• [Task input]
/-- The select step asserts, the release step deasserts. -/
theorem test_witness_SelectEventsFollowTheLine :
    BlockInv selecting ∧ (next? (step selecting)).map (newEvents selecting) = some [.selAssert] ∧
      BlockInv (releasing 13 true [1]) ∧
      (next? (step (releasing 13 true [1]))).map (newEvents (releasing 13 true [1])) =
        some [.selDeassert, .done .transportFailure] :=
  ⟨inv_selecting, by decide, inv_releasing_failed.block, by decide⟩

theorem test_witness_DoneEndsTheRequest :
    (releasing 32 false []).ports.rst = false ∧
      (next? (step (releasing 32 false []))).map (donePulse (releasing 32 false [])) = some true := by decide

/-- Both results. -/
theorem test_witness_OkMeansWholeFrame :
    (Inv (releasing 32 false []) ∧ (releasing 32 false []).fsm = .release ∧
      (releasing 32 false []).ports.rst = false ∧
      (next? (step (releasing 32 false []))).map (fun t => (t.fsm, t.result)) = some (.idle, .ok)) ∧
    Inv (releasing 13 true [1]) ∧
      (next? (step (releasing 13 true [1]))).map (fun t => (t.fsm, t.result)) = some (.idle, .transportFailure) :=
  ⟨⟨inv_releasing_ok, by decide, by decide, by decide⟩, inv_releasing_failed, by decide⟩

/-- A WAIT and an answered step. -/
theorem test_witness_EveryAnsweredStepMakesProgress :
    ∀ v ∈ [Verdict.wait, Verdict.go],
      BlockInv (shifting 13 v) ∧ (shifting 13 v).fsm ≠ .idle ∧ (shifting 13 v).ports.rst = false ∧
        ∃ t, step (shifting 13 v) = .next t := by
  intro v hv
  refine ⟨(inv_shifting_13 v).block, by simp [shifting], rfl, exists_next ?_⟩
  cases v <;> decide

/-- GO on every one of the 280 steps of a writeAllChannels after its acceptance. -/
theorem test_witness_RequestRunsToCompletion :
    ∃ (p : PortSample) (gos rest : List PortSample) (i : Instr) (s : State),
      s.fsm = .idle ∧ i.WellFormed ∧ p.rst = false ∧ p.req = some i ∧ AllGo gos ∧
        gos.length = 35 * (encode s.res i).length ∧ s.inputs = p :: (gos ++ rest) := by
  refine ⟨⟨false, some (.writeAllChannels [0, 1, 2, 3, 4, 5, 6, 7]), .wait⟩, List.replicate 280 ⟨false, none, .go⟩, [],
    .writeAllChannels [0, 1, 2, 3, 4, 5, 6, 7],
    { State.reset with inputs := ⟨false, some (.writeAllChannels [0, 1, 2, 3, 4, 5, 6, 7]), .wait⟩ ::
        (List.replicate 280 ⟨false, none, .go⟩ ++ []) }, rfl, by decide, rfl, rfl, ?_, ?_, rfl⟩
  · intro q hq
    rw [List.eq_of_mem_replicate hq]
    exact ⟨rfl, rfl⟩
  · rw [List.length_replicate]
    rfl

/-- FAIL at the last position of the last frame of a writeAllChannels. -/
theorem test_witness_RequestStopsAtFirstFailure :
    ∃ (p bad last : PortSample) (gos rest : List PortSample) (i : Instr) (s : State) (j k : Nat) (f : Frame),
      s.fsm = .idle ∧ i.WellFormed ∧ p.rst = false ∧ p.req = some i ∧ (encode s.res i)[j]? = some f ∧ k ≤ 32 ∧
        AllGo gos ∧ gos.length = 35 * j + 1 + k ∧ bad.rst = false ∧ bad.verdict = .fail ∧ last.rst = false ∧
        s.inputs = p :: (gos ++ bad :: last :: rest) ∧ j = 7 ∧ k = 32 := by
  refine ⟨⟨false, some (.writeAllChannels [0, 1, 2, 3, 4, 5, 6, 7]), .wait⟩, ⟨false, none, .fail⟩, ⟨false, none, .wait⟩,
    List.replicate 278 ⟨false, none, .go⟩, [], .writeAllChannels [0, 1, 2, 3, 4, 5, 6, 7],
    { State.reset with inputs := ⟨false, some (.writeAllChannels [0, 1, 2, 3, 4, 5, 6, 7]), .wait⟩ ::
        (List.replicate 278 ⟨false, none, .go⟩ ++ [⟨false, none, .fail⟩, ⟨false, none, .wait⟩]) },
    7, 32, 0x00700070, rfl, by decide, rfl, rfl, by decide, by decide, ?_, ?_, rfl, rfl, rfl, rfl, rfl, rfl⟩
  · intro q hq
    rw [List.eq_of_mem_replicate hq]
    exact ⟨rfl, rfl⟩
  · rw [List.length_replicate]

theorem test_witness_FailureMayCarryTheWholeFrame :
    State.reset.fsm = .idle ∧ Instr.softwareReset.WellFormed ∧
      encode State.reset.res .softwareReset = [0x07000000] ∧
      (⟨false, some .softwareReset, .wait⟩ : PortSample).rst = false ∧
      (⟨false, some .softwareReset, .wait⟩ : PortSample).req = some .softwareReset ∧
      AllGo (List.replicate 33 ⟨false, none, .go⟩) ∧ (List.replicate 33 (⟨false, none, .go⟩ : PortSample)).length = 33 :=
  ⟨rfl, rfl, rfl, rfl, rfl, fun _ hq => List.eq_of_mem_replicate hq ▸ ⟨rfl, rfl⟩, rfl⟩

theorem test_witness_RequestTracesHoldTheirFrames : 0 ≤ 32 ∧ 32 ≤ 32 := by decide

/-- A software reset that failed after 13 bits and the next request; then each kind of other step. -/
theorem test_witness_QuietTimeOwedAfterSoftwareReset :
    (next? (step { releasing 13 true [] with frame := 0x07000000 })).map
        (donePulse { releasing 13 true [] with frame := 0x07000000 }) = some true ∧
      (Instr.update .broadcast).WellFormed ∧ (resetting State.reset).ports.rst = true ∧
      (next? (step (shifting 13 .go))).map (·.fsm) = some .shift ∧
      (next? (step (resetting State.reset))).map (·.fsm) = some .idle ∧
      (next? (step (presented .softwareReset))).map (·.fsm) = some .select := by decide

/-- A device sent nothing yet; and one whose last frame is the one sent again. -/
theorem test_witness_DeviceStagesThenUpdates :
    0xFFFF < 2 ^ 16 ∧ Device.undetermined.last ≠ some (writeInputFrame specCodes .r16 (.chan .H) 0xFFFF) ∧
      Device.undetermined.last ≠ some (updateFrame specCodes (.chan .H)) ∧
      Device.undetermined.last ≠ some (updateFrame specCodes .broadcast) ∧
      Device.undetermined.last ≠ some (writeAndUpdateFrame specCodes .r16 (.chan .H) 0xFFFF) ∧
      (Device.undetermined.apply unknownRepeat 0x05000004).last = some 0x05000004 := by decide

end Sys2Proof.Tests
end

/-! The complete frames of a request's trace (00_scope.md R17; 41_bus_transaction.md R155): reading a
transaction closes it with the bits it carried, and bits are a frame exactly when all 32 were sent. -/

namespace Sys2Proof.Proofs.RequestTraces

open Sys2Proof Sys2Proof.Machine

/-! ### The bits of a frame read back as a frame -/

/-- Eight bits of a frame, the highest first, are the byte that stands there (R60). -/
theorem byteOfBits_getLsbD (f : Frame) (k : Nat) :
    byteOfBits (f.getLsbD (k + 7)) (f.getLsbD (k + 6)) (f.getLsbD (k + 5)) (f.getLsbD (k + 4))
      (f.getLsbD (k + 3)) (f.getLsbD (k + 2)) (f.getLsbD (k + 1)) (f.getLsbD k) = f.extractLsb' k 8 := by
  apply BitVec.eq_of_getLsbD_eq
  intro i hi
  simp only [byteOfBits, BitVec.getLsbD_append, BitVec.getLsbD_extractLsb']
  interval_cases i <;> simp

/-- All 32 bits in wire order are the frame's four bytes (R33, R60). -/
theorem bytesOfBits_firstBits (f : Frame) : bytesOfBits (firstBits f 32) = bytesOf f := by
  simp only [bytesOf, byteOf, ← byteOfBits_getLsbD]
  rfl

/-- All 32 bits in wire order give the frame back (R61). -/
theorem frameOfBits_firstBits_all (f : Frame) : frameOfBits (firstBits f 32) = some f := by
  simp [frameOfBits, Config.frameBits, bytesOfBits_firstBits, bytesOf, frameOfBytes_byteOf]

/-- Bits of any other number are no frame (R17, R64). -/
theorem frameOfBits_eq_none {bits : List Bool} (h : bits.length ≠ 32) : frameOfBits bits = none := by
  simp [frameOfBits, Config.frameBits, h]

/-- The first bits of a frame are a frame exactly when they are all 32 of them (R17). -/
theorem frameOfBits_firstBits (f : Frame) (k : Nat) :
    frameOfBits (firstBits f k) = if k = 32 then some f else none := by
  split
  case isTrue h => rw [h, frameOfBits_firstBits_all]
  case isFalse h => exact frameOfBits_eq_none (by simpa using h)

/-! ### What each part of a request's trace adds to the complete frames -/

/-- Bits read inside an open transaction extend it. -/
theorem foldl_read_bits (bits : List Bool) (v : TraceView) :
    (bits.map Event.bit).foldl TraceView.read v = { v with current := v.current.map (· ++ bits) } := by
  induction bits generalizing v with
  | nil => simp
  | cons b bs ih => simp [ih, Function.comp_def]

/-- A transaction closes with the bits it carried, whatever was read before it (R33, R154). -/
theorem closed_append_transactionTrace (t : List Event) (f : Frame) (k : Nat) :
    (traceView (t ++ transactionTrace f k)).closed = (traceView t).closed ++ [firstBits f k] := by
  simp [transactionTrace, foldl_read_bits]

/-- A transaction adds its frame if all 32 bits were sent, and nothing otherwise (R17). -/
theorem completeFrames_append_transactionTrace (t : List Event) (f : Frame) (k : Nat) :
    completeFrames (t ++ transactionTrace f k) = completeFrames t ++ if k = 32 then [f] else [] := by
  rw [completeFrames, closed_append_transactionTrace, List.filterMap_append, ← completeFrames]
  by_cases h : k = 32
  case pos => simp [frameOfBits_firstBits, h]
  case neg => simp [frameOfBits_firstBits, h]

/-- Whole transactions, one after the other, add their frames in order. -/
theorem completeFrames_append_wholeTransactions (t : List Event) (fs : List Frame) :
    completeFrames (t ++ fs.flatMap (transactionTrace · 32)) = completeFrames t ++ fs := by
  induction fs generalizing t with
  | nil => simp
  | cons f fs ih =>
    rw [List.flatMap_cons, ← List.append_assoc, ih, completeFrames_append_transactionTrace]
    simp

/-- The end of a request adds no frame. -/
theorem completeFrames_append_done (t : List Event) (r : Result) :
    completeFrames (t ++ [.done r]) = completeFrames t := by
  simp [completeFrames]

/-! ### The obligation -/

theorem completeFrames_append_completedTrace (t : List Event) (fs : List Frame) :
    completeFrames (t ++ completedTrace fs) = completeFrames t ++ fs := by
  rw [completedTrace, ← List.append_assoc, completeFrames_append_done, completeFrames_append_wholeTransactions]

• [Task] From the first line of the listing above to the line with "inv_releasing_failed, by decide⟩", please transcribe each line exactly, both ends included, and nothing beyond that.

• [Answer for this exercise]
/-- The select step asserts, the release step deasserts. -/
theorem test_witness_SelectEventsFollowTheLine :
    BlockInv selecting ∧ (next? (step selecting)).map (newEvents selecting) = some [.selAssert] ∧
      BlockInv (releasing 13 true [1]) ∧
      (next? (step (releasing 13 true [1]))).map (newEvents (releasing 13 true [1])) =
        some [.selDeassert, .done .transportFailure] :=
  ⟨inv_selecting, by decide, inv_releasing_failed.block, by decide⟩

theorem test_witness_DoneEndsTheRequest :
    (releasing 32 false []).ports.rst = false ∧
      (next? (step (releasing 32 false []))).map (donePulse (releasing 32 false [])) = some true := by decide

/-- Both results. -/
theorem test_witness_OkMeansWholeFrame :
    (Inv (releasing 32 false []) ∧ (releasing 32 false []).fsm = .release ∧
      (releasing 32 false []).ports.rst = false ∧
      (next? (step (releasing 32 false []))).map (fun t => (t.fsm, t.result)) = some (.idle, .ok)) ∧
    Inv (releasing 13 true [1]) ∧
      (next? (step (releasing 13 true [1]))).map (fun t => (t.fsm, t.result)) = some (.idle, .transportFailure) :=
  ⟨⟨inv_releasing_ok, by decide, by decide, by decide⟩, inv_releasing_failed, by decide⟩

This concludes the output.